Recorded data
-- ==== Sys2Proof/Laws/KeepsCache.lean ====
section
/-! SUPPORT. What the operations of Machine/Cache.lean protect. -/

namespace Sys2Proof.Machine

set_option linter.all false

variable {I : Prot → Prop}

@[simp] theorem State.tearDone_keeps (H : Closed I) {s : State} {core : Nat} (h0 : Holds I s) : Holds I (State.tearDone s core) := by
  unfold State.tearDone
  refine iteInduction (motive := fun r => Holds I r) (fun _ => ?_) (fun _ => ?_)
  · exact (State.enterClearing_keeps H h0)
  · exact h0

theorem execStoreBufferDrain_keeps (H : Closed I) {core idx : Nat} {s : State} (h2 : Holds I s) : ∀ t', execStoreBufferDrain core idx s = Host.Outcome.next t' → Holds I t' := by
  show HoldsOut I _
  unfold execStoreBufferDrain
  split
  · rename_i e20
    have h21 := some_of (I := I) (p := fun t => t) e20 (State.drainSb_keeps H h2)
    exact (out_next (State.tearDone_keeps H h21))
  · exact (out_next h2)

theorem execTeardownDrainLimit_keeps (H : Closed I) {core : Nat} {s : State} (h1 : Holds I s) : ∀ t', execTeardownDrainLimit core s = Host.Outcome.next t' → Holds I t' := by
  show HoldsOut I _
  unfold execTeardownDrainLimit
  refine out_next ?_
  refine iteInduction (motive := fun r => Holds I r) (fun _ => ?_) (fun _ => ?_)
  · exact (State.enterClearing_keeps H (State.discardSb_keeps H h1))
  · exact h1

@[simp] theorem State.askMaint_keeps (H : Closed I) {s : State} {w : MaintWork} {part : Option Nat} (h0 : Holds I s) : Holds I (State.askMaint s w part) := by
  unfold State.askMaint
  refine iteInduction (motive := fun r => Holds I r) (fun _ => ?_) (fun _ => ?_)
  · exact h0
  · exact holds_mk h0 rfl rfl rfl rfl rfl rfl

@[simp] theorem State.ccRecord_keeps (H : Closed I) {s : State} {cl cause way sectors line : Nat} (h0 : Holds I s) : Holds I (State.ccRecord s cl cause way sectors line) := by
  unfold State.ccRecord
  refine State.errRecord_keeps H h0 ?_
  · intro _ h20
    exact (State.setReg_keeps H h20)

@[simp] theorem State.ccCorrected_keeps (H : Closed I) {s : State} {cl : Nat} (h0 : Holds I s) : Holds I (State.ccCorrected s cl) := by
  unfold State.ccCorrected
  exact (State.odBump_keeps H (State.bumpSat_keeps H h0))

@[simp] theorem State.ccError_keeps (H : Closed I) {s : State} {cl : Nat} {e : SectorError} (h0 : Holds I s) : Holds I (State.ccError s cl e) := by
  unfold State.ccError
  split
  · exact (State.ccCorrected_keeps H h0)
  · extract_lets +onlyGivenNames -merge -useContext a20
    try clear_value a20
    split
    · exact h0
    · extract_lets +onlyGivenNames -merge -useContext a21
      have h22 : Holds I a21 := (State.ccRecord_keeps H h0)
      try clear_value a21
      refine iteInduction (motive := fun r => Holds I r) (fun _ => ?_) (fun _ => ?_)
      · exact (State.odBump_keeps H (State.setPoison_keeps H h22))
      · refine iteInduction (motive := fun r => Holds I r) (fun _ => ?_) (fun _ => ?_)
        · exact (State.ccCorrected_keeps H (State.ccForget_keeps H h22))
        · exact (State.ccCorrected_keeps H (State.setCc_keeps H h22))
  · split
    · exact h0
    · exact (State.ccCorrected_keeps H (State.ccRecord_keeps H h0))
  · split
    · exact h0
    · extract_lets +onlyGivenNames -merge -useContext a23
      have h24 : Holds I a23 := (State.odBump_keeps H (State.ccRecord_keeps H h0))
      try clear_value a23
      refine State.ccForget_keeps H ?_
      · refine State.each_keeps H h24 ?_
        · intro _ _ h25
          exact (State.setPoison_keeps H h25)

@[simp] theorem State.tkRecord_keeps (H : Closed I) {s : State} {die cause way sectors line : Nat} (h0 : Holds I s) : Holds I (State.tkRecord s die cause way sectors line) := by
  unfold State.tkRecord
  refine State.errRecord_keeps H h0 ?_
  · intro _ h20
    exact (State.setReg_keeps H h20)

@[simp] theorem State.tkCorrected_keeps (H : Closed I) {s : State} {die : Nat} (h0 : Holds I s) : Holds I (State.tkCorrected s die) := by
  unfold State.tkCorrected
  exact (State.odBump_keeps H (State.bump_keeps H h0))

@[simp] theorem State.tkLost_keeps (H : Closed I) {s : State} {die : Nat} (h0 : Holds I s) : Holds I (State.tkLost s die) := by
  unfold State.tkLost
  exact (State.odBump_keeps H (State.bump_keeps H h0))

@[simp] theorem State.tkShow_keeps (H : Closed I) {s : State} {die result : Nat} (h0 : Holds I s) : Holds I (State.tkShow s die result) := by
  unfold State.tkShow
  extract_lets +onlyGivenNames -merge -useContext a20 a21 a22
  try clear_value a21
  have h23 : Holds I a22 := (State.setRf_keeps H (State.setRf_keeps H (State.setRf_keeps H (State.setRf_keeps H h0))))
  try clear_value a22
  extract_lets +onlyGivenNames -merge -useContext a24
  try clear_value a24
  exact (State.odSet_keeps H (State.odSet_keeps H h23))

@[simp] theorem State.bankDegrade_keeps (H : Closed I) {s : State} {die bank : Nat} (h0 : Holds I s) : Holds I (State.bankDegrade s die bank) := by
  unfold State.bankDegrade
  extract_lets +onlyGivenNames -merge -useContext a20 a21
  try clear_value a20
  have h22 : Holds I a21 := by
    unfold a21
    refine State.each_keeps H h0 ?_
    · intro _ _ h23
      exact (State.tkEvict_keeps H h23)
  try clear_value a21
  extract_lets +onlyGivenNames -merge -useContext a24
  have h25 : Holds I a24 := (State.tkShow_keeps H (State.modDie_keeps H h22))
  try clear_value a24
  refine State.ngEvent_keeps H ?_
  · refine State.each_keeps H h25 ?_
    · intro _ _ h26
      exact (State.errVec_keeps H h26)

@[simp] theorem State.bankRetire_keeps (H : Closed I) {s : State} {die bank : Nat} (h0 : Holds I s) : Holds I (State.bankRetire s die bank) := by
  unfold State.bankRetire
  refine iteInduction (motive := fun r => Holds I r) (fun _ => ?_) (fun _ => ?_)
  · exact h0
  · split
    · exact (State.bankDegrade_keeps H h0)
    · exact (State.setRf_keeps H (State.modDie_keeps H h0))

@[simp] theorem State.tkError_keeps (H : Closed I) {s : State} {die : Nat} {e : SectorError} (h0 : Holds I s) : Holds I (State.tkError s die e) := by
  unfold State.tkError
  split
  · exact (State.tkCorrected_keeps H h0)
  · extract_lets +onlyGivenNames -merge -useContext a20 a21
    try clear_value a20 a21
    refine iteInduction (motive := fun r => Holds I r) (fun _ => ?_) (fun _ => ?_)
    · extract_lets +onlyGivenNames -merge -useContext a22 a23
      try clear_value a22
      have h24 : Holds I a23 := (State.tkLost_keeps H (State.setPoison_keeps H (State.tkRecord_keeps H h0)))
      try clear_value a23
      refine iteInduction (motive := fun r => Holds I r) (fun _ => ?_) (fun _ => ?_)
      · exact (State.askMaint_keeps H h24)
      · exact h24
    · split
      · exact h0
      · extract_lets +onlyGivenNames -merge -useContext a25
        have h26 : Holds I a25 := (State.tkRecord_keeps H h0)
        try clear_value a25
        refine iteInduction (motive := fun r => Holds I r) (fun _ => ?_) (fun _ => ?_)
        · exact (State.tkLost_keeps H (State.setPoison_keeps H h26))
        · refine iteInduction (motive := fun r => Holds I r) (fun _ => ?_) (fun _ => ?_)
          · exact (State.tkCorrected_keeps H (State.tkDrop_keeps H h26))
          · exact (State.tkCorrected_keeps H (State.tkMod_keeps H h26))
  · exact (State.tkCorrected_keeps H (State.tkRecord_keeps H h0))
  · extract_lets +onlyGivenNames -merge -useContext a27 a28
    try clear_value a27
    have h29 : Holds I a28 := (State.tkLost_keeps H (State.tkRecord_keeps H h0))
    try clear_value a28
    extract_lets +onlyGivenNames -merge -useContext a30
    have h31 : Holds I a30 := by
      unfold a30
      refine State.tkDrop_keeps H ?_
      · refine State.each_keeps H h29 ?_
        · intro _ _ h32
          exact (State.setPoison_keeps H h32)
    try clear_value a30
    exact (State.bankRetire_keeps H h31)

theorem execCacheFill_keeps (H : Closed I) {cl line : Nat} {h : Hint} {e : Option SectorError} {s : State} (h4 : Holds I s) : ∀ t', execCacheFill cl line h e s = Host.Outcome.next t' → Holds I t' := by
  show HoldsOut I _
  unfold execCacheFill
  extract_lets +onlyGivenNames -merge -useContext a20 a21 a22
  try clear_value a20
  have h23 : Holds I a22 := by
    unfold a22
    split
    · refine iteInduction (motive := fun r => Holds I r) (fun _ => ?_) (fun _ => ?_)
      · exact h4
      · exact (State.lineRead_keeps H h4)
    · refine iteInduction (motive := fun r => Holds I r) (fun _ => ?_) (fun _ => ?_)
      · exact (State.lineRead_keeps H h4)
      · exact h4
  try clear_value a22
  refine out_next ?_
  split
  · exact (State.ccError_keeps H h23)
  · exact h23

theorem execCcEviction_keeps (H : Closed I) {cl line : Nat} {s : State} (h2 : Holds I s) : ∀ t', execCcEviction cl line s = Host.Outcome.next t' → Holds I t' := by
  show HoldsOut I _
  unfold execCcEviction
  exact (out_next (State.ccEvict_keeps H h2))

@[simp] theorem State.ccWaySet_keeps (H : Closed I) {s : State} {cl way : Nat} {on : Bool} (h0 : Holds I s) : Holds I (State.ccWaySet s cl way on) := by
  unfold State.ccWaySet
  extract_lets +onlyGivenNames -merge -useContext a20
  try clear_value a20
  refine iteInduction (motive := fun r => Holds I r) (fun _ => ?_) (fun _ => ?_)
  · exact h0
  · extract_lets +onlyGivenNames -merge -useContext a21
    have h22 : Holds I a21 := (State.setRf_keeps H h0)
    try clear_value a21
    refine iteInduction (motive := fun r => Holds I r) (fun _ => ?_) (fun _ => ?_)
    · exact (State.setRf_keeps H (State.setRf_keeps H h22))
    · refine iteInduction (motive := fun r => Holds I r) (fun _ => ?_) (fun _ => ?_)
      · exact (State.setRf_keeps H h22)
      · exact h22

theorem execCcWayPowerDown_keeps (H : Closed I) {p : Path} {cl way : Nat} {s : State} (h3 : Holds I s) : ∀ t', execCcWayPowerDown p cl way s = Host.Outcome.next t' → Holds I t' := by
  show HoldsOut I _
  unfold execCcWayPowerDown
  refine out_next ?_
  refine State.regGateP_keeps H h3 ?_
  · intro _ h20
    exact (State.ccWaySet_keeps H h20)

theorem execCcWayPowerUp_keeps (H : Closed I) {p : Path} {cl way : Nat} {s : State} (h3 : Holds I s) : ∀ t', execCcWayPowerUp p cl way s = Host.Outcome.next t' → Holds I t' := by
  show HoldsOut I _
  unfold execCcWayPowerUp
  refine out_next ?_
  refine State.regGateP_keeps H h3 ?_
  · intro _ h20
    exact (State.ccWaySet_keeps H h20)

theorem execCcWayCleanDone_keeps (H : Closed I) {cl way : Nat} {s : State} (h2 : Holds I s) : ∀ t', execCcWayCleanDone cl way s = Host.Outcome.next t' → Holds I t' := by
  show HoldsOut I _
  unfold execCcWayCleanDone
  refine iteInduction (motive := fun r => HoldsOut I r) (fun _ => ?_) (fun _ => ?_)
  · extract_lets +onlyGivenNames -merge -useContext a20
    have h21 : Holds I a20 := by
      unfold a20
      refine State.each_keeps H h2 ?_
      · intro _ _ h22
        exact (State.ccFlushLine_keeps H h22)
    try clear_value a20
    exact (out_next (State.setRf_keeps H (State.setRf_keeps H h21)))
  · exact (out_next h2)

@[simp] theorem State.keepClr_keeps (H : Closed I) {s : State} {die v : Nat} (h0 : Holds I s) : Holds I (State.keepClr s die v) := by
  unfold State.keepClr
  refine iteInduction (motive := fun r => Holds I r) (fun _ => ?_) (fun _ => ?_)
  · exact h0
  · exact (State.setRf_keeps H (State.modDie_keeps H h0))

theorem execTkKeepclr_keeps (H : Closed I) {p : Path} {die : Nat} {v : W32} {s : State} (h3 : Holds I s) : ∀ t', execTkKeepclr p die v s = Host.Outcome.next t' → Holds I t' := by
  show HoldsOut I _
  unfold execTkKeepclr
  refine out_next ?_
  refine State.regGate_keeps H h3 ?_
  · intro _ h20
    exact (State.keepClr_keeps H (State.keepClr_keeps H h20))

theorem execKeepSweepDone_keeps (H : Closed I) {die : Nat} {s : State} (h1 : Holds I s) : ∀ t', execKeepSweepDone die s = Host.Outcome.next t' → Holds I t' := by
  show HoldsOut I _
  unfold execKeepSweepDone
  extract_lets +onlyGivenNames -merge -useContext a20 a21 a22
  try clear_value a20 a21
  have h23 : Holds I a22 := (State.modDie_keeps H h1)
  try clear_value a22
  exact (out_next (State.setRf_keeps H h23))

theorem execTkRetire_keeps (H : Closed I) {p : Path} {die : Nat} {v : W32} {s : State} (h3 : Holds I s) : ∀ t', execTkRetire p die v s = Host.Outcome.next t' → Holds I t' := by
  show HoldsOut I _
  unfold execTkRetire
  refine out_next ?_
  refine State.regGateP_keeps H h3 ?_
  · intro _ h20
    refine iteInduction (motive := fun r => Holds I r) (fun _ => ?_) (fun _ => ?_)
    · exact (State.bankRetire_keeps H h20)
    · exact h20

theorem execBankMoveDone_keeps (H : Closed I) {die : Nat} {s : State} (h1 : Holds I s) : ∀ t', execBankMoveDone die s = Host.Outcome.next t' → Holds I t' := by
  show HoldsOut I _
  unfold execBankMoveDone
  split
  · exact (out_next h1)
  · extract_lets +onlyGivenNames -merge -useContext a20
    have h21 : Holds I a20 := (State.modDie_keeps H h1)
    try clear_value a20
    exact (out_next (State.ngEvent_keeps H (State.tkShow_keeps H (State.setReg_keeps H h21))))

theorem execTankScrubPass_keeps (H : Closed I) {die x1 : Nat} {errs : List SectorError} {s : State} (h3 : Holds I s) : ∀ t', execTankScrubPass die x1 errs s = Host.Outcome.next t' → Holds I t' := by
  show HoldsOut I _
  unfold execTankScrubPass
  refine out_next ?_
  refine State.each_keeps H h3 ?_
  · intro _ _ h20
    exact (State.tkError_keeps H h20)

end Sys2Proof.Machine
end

EXERCISE | The answer should consist of all lines from the records above that hold the word "core".

RESULT FOR THIS TASK |
@[simp] theorem State.tearDone_keeps (H : Closed I) {s : State} {core : Nat} (h0 : Holds I s) : Holds I (State.tearDone s core) := by
theorem execStoreBufferDrain_keeps (H : Closed I) {core idx : Nat} {s : State} (h2 : Holds I s) : ∀ t', execStoreBufferDrain core idx s = Host.Outcome.next t' → Holds I t' := by
theorem execTeardownDrainLimit_keeps (H : Closed I) {core : Nat} {s : State} (h1 : Holds I s) : ∀ t', execTeardownDrainLimit core s = Host.Outcome.next t' → Holds I t' := by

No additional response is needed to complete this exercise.